───── Exercise input ─────

-- ==== Sys2Proof/WellFormed.lean ====
section
/-!
DEFINITION. Which instructions are well formed. A request's operands are exactly as wide as their ports, so
every term of an operation is well formed; a payload format bounds its length (R40: at most 8 bytes), and an
unassigned kind is none of the kinds with a row of their own (R32).
-/

namespace Sys2Proof

/-- The kinds that have a row of their own: the four with a decoder and the five reserved ones (R75). -/
def assignedKinds : List Byte :=
  [Config.kindSimpleAction, Config.kindStateInfo, Config.kindCustomHsb, Config.kindStartPattern]
    ++ Config.reservedKinds

/-- The bytes after the kind tag fit into the payload (R40): three bytes stand before them. -/
def restFits (rest : List Byte) : Bool := decide (3 + rest.length ≤ Config.maxPayload)

/-- The instruction is one that a payload of at most 8 bytes, or a request, can be. -/
def Instr.WellFormed : Instr → Bool
  | .payloadSimpleAction _ _ _ _ extra => decide (Config.lenSimpleAction + extra.length ≤ Config.maxPayload)
  | .payloadStateInfo _ _ _ _ _ extra => decide (Config.lenStateInfo + extra.length ≤ Config.maxPayload)
  | .payloadStartPattern _ _ _ _ extra => decide (Config.lenStartPattern + extra.length ≤ Config.maxPayload)
  | .payloadReservedKind5 _ rest => restFits rest
  | .payloadReservedKind6 _ rest => restFits rest
  | .payloadReservedKind7 _ rest => restFits rest
  | .payloadReservedKind8 _ rest => restFits rest
  | .payloadReservedKind16 _ rest => restFits rest
  | .payloadUnassignedKind _ kind rest => restFits rest && !assignedKinds.contains kind
  | .buildId _ _ _ _ | .decomposeId _ | .packHdr _ _ | .unpackHdr _ _ _ | .makeFrame _ | .isRecognized _
  | .kindOf _ | .parseAny _ | .encSimpleAction _ _ _ _ | .encStateInfo _ _ _ _
  | .encCustomHsb _ _ _ _ _ _ _ | .encStartPattern _ _ _ _ | .decSimpleAction _ | .decStateInfo _
  | .decCustomHsb _ | .decStartPattern _ | .unassignedOp08 | .unassignedOp0D | .unassignedOp0E
  | .unassignedOp0F | .unassignedOp10 | .unassignedOp15 | .unassignedOp16 | .unassignedOp17
  | .unassignedOp18 | .unassignedOp19 | .unassignedOp1A | .unassignedOp1B | .unassignedOp1C
  | .unassignedOp1D | .unassignedOp1E | .unassignedOp1F | .payloadCustomHsb _ _ _ _ _ _
  | .identifier _ _ _ | .headerWord _ _ _ | .statusOk | .statusAbsent | .statusConstructionError
  | .statusMalformedHeader | .statusIllegalOp => true

end Sys2Proof
end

─────

**Your goal**
Lines that hold "extra" are the ones to copy, so pick each out from the data.

**Exercise output**
  | .payloadSimpleAction _ _ _ _ extra => decide (Config.lenSimpleAction + extra.length ≤ Config.maxPayload)
  | .payloadStateInfo _ _ _ _ _ extra => decide (Config.lenStateInfo + extra.length ≤ Config.maxPayload)
  | .payloadStartPattern _ _ _ _ extra => decide (Config.lenStartPattern + extra.length ≤ Config.maxPayload)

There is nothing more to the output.